== Work request ==
Among the lines of the data, copy those that hold "length".

Items from a data source
──────────────────────────────

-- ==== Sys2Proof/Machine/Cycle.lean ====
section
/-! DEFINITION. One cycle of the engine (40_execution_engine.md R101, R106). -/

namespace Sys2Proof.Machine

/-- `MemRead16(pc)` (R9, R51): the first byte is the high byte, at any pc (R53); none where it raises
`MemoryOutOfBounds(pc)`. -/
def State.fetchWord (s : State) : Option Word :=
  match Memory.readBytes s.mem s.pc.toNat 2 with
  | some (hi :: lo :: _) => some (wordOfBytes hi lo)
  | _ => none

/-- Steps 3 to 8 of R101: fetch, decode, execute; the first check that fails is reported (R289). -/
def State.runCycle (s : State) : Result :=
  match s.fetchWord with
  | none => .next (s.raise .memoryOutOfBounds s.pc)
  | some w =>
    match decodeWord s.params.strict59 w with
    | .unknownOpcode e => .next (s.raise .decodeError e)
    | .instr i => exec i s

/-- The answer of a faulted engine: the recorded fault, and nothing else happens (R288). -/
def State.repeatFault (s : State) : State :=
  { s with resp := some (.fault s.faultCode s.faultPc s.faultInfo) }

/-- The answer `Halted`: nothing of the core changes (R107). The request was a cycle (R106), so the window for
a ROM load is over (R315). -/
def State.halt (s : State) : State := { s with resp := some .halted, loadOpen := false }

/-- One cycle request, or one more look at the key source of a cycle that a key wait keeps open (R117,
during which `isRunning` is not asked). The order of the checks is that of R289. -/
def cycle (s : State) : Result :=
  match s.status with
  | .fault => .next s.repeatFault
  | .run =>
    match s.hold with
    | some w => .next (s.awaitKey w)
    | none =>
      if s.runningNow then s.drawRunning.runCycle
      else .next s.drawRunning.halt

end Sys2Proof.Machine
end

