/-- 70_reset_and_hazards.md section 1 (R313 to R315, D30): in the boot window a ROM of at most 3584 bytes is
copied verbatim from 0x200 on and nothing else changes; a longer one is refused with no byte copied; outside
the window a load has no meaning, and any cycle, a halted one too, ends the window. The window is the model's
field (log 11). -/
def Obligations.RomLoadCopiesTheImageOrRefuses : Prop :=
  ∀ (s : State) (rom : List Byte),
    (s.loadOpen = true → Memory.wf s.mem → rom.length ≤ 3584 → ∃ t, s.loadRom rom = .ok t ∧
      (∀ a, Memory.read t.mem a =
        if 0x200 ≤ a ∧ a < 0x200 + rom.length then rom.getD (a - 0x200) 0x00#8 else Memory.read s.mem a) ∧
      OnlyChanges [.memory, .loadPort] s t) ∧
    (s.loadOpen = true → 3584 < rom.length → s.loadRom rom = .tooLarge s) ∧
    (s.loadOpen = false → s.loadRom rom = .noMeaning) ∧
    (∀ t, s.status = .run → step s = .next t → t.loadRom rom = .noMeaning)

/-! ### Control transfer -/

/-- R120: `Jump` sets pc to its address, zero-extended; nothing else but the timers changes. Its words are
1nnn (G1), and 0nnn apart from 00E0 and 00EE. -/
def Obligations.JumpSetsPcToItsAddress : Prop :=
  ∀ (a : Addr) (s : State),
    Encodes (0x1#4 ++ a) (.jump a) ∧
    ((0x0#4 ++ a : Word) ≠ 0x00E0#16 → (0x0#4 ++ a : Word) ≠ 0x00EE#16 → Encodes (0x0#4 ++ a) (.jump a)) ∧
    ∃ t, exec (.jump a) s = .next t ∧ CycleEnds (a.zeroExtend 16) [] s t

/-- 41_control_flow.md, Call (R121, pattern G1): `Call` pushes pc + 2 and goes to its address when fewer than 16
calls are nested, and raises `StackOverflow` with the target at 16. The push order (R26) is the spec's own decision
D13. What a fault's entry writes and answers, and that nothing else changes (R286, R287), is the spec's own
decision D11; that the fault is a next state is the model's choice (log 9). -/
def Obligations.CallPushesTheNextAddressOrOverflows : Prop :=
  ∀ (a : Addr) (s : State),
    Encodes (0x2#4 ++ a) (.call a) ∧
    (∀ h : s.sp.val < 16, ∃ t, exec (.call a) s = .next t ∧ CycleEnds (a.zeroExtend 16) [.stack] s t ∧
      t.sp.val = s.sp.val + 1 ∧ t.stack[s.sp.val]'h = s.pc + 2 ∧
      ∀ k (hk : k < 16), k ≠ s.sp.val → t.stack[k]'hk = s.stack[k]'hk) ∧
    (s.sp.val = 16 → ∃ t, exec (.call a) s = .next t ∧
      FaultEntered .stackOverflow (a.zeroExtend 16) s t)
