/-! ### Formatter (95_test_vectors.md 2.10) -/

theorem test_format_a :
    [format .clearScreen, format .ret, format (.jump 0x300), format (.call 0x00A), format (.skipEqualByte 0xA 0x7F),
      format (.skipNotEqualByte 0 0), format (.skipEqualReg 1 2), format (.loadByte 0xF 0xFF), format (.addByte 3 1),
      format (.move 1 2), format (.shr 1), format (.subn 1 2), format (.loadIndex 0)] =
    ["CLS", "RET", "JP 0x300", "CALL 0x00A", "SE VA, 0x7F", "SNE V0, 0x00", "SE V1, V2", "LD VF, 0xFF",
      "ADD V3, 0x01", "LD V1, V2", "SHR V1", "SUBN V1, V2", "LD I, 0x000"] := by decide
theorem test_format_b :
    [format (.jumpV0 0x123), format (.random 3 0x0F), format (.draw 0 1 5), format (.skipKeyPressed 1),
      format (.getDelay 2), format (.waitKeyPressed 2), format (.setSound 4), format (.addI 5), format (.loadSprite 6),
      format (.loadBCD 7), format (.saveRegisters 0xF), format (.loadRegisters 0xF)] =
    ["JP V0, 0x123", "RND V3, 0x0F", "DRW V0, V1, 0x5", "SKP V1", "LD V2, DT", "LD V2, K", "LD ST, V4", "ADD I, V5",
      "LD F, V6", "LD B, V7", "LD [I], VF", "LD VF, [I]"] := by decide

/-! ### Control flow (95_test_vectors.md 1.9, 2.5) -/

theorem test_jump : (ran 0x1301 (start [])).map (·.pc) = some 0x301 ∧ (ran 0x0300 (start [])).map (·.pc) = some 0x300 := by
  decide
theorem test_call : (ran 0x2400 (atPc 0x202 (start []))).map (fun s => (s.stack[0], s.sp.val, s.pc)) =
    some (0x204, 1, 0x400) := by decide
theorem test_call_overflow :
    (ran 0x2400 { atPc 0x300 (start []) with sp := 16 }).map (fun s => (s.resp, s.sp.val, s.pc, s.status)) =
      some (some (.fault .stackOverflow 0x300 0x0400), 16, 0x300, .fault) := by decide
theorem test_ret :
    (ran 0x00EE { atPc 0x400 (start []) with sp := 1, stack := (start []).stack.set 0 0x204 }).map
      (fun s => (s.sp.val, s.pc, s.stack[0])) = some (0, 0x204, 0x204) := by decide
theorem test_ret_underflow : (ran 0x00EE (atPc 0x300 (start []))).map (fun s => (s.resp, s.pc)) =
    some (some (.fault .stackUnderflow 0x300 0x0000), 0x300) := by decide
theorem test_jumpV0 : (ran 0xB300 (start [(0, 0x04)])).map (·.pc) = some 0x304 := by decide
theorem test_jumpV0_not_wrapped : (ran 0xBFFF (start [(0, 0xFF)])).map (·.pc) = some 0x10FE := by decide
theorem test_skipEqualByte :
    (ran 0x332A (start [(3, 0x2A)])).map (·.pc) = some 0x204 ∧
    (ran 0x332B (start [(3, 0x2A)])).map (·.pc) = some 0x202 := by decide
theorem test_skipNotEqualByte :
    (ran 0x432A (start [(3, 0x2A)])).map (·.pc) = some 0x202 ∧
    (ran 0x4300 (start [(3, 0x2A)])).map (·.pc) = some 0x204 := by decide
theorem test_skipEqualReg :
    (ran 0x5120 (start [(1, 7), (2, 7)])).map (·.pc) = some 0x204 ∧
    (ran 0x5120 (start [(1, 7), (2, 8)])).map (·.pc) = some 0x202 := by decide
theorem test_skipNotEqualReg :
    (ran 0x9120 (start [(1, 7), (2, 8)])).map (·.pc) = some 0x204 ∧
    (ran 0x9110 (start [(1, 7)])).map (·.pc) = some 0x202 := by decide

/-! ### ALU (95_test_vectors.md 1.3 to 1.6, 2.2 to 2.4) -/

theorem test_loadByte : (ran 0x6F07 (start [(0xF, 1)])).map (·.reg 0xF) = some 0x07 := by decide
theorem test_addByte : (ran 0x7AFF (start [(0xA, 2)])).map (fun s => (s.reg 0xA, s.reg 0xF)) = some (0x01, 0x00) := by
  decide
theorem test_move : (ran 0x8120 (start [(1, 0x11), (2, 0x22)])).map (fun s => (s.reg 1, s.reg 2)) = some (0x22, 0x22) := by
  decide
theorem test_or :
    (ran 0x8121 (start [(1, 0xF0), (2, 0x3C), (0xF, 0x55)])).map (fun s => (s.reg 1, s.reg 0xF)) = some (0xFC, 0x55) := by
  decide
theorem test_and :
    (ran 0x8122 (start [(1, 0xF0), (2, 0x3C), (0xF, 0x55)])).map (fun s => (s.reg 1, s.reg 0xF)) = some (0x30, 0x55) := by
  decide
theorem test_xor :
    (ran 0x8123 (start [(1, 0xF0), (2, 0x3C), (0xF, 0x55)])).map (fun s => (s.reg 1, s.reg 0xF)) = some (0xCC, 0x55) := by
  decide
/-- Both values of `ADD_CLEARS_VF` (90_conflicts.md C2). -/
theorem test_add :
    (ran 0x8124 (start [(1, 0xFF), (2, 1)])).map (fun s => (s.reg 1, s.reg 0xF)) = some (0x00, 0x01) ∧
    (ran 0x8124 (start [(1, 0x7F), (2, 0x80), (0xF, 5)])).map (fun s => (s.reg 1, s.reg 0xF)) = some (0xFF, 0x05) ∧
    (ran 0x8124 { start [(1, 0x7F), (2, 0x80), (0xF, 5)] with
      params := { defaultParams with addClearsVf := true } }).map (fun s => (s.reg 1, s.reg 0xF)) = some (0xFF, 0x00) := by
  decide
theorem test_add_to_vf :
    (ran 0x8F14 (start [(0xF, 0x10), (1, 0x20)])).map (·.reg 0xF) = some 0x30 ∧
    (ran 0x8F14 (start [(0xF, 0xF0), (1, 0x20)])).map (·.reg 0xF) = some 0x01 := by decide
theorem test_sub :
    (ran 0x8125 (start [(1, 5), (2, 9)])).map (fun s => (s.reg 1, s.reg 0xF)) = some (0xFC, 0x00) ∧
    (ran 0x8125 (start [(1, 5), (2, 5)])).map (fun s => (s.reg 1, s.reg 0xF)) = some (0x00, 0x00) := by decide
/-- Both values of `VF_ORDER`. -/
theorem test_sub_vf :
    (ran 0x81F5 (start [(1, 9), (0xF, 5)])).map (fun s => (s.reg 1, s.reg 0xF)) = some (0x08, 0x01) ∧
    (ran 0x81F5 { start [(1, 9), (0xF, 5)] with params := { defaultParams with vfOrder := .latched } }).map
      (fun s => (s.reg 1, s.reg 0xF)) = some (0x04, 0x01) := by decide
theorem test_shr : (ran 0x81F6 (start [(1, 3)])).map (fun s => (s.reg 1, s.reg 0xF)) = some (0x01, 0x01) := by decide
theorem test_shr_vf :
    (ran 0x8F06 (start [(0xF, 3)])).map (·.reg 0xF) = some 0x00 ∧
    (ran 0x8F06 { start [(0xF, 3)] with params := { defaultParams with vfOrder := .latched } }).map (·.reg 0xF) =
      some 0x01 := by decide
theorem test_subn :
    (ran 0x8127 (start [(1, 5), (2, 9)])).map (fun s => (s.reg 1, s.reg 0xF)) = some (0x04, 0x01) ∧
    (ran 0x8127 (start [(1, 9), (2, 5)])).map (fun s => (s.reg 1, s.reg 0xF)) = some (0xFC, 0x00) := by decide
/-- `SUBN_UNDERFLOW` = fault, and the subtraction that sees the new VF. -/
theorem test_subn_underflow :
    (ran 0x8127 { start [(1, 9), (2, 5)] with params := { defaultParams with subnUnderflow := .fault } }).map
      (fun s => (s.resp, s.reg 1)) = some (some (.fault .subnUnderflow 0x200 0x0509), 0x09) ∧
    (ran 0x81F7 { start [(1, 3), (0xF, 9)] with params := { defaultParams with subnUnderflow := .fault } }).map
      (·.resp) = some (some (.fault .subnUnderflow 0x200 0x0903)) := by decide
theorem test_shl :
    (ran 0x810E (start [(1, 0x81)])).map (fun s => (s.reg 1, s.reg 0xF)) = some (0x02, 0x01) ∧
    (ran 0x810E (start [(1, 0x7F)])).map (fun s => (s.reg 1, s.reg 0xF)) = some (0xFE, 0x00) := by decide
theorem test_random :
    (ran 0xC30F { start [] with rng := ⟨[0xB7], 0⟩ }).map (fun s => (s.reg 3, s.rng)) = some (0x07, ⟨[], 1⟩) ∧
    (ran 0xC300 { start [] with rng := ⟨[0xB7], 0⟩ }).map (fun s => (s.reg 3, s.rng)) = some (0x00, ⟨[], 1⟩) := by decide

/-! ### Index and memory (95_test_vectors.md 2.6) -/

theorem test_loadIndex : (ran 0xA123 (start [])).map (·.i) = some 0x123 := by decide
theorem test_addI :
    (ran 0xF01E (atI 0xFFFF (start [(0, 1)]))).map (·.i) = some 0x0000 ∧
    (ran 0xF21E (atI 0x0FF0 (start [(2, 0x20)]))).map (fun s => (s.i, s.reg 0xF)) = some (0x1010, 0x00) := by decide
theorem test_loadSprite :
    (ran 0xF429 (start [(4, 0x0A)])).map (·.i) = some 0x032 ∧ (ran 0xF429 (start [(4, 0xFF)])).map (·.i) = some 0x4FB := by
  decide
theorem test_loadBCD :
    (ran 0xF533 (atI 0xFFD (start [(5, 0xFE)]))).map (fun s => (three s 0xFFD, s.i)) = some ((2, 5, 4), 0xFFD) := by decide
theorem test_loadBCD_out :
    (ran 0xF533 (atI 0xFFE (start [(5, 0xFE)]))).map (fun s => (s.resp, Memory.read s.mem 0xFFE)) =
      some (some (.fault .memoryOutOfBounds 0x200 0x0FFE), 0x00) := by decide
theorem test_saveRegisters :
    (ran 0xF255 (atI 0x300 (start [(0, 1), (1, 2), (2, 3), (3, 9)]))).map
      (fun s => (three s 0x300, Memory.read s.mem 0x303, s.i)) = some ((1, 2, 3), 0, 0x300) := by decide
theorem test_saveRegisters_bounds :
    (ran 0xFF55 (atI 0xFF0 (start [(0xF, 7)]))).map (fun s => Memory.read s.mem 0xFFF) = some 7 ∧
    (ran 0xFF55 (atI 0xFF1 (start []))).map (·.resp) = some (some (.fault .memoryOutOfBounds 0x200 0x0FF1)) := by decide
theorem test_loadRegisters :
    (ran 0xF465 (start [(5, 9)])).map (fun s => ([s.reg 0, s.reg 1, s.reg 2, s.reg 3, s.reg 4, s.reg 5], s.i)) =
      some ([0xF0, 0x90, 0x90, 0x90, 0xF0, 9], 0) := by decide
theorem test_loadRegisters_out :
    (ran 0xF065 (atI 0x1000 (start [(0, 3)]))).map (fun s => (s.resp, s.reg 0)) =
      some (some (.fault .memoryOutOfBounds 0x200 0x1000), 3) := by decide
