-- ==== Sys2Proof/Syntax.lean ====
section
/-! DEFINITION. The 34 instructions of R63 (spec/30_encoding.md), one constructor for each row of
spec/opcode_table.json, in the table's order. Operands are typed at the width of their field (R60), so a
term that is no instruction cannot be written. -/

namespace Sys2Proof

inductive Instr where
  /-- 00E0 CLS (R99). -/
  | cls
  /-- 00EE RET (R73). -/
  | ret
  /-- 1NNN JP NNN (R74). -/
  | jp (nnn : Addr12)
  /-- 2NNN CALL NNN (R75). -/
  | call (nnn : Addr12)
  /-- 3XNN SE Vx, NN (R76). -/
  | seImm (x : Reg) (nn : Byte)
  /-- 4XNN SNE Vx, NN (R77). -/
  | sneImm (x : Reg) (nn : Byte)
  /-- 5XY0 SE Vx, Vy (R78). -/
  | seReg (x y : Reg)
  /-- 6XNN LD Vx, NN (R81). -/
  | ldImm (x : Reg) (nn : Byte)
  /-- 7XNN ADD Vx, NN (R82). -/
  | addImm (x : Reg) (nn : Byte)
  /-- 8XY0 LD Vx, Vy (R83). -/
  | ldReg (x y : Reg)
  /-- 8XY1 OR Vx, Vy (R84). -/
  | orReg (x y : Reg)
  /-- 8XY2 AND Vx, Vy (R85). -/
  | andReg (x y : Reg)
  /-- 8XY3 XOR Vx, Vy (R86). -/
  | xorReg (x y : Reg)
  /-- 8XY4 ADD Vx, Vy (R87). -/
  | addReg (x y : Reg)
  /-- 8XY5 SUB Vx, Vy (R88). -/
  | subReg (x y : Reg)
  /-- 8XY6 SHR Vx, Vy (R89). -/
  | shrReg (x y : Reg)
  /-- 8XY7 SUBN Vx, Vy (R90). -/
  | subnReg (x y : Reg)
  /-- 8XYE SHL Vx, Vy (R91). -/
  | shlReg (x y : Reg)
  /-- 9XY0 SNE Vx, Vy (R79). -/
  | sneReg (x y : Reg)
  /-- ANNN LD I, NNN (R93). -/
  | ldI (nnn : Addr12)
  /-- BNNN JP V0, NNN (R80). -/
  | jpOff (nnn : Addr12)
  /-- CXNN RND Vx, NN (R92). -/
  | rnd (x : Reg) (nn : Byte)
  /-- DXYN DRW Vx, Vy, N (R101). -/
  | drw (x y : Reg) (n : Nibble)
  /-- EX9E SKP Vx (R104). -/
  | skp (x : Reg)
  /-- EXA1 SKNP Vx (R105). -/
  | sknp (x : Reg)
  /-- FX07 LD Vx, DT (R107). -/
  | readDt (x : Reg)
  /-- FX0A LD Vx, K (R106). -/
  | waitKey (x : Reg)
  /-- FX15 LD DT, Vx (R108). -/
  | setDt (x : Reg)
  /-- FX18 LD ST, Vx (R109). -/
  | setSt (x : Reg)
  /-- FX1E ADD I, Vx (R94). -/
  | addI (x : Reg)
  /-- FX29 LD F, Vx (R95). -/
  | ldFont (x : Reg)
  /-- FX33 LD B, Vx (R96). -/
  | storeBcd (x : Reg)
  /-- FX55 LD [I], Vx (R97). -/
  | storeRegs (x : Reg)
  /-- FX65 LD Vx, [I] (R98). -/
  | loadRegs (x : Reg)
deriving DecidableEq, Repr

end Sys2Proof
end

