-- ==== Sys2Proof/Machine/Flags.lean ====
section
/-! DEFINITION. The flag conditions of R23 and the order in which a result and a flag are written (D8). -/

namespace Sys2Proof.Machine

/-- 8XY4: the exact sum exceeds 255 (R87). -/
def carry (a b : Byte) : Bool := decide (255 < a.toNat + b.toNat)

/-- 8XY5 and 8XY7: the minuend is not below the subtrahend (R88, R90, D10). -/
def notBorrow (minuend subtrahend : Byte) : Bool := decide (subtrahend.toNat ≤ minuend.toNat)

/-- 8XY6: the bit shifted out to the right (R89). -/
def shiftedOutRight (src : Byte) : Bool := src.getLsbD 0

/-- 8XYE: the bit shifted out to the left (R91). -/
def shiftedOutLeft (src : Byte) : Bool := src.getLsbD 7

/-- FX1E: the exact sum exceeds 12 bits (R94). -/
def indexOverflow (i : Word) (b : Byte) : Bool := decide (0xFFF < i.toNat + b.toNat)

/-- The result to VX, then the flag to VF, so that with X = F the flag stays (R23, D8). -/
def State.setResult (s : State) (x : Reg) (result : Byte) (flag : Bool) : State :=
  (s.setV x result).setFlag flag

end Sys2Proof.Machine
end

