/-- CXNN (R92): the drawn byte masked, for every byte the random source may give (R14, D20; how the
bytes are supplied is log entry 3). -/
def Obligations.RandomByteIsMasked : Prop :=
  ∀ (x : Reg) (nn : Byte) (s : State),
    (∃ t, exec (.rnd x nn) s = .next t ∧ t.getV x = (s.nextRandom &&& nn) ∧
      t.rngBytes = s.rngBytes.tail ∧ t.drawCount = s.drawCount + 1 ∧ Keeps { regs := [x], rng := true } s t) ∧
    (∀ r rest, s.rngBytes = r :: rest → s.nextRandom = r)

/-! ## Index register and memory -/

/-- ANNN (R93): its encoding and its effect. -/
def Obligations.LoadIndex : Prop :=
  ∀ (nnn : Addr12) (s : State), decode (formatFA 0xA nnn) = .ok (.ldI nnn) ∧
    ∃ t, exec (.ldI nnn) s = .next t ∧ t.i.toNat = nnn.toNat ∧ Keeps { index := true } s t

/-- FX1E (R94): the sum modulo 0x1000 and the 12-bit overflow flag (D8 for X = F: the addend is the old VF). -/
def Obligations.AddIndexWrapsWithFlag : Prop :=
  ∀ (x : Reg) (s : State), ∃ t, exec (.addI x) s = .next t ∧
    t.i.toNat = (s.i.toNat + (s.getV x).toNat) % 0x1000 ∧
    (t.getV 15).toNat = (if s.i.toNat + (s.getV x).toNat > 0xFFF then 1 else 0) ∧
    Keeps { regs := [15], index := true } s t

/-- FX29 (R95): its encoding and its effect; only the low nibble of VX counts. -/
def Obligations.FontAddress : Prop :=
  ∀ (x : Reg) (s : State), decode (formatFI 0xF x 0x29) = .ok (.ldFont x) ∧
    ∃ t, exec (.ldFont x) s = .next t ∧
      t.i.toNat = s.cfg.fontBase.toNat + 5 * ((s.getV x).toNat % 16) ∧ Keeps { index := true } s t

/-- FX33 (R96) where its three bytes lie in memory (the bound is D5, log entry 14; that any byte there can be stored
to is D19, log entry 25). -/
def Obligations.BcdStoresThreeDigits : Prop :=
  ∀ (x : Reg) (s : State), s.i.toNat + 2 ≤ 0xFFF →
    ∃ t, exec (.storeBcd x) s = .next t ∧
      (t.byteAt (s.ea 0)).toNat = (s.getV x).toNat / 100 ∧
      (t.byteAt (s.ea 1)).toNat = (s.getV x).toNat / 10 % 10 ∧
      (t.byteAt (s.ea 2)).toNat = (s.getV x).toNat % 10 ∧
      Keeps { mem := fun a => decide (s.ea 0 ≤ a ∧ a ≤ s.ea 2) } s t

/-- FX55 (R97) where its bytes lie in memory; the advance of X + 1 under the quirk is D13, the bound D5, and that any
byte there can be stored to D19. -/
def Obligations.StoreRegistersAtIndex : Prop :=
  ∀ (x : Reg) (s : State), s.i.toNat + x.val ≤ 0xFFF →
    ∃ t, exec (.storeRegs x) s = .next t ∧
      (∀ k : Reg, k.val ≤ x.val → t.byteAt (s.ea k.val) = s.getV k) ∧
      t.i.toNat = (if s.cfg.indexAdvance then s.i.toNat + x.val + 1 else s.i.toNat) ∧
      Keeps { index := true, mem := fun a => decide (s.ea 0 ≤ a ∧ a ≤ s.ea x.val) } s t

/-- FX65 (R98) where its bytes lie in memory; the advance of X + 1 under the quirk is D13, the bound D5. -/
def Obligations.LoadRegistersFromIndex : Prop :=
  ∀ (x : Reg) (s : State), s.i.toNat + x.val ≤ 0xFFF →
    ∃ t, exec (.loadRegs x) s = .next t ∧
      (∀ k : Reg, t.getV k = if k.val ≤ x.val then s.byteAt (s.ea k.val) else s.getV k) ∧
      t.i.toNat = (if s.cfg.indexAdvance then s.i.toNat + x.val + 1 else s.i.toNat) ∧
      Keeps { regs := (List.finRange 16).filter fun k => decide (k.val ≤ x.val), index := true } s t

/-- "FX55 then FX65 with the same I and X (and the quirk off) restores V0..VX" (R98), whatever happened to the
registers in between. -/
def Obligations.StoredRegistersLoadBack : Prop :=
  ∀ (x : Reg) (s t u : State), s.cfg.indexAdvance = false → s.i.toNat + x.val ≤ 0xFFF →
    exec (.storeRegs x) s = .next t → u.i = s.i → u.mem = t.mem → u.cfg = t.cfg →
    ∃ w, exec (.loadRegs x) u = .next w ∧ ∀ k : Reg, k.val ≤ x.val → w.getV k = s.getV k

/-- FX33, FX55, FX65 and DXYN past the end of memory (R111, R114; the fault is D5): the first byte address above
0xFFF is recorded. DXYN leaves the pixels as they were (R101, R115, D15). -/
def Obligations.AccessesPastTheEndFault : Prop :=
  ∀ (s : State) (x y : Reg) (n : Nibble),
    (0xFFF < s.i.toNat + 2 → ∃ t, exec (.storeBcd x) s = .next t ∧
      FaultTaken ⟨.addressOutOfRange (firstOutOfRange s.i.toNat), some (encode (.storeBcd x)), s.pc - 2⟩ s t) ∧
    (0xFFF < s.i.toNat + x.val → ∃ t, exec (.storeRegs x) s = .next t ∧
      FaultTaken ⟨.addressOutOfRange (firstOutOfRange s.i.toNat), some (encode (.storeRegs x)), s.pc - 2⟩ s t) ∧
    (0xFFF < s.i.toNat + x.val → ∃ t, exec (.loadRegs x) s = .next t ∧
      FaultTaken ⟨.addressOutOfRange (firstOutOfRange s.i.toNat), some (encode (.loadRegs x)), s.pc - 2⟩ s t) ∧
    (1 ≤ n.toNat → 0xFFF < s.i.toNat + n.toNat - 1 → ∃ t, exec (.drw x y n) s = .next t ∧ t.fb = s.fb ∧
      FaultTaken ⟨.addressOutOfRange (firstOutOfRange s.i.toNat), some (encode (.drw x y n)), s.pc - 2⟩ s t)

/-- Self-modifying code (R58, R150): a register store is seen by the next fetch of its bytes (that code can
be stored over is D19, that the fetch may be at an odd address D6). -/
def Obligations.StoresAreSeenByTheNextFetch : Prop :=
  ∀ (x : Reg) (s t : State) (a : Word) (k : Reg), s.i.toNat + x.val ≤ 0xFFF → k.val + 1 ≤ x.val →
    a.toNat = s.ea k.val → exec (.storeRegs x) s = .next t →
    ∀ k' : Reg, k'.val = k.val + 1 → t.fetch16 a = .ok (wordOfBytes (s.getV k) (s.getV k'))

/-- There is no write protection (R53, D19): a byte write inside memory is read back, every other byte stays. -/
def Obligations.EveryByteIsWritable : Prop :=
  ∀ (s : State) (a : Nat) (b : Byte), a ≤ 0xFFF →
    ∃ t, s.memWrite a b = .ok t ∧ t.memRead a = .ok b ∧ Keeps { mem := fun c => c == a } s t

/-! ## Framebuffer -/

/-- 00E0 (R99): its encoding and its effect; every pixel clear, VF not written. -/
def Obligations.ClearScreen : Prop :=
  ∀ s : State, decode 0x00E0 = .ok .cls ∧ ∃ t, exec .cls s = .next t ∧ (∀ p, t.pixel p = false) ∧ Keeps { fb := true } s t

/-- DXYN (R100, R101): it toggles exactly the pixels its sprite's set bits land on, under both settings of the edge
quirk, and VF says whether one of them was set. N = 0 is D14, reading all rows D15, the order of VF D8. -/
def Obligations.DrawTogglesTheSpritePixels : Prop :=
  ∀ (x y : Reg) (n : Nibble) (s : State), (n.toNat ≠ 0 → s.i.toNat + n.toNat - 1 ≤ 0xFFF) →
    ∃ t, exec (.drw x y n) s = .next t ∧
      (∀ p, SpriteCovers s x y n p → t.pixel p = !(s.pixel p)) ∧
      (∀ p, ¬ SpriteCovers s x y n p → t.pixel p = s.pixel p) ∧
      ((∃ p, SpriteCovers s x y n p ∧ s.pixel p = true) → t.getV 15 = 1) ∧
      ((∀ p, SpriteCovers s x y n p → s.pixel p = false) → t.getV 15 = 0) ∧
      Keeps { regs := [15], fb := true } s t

──────────────────────────────

== Answer to this task ==
    (s.loadOpen = true → Memory.wf s.mem → rom.length ≤ 3584 → ∃ t, s.loadRom rom = .ok t ∧
        if 0x200 ≤ a ∧ a < 0x200 + rom.length then rom.getD (a - 0x200) 0x00#8 else Memory.read s.mem a) ∧
    (s.loadOpen = true → 3584 < rom.length → s.loadRom rom = .tooLarge s) ∧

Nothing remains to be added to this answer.